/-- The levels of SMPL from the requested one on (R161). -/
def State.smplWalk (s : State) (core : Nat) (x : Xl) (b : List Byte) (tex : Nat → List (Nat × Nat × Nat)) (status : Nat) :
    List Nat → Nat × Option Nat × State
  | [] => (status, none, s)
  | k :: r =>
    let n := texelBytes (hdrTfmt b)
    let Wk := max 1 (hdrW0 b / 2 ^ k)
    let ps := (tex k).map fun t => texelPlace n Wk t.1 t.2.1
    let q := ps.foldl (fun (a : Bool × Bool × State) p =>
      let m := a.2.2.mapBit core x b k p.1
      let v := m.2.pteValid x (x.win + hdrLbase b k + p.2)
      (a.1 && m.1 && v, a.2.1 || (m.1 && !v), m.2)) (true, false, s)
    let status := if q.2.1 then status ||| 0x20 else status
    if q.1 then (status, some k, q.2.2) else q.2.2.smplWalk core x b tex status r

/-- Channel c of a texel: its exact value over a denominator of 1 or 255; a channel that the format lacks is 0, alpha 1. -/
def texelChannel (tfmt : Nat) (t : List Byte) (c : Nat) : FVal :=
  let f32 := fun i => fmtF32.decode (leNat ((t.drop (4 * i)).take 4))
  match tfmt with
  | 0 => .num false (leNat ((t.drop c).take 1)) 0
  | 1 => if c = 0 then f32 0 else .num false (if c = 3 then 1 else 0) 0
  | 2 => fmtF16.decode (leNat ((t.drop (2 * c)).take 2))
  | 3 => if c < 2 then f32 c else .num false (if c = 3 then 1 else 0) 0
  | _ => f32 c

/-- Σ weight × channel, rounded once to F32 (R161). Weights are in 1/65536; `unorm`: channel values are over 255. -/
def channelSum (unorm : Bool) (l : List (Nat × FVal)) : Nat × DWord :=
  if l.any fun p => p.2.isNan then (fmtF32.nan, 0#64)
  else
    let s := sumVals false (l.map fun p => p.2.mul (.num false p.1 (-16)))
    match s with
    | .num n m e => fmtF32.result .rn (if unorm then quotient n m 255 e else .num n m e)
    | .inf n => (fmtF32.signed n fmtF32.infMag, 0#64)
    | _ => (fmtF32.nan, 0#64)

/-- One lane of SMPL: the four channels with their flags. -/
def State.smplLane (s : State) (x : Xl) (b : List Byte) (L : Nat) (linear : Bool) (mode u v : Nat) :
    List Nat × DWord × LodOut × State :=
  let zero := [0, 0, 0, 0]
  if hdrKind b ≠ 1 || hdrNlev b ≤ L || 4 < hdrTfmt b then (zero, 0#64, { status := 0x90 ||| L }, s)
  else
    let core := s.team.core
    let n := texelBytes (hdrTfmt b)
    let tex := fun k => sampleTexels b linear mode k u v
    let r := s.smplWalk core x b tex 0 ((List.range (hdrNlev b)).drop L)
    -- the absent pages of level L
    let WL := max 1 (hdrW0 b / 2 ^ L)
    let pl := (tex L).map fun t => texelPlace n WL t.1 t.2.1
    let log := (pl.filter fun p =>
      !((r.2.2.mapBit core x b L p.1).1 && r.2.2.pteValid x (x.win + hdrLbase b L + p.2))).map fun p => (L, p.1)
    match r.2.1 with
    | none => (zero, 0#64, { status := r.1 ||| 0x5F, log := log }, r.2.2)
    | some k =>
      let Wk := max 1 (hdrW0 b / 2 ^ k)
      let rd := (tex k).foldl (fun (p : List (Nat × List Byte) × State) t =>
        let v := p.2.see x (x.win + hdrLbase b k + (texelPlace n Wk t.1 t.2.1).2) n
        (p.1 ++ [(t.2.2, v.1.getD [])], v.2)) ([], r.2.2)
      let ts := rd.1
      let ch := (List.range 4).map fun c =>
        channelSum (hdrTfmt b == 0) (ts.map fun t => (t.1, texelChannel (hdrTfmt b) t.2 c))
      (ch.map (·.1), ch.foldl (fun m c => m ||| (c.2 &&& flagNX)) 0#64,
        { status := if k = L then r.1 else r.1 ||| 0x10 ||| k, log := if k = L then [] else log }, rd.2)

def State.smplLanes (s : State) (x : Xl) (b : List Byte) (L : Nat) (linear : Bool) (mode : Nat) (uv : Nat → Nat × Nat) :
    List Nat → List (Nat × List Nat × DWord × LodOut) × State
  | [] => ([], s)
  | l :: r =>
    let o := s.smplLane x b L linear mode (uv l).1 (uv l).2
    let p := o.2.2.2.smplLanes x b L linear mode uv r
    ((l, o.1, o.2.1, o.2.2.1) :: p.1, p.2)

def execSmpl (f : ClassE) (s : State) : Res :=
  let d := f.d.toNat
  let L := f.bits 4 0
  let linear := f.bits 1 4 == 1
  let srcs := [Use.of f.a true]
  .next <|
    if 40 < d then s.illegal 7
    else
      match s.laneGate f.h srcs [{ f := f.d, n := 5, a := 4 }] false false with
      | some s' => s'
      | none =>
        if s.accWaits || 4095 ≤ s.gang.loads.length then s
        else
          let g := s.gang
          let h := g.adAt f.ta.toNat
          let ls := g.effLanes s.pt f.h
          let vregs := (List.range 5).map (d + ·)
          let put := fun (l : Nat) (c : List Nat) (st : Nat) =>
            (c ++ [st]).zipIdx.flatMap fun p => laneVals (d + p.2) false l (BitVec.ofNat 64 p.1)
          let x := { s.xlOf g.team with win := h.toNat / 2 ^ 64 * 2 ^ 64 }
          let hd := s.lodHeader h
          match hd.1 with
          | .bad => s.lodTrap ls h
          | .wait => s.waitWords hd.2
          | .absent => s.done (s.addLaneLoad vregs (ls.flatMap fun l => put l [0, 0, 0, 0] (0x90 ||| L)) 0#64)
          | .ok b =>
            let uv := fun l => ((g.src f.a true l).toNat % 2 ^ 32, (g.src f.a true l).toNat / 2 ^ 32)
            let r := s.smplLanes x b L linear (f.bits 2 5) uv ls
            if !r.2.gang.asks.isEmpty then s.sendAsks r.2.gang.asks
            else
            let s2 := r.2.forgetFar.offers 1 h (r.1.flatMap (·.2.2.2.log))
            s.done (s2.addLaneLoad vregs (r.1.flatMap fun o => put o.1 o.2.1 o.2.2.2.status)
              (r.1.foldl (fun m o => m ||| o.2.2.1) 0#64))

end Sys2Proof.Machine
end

----

### What you should do
Reproduce only the lines above spanning from the line containing "status := r.1" through the line containing "then r.1 else", word for word.

### Response to this task
    | none => (zero, 0#64, { status := r.1 ||| 0x5F, log := log }, r.2.2)
    | some k =>
      let Wk := max 1 (hdrW0 b / 2 ^ k)
      let rd := (tex k).foldl (fun (p : List (Nat × List Byte) × State) t =>
        let v := p.2.see x (x.win + hdrLbase b k + (texelPlace n Wk t.1 t.2.1).2) n
        (p.1 ++ [(t.2.2, v.1.getD [])], v.2)) ([], r.2.2)
      let ts := rd.1
      let ch := (List.range 4).map fun c =>
        channelSum (hdrTfmt b == 0) (ts.map fun t => (t.1, texelChannel (hdrTfmt b) t.2 c))
      (ch.map (·.1), ch.foldl (fun m c => m ||| (c.2 &&& flagNX)) 0#64,
        { status := if k = L then r.1 else r.1 ||| 0x10 ||| k, log := if k = L then [] else log }, rd.2)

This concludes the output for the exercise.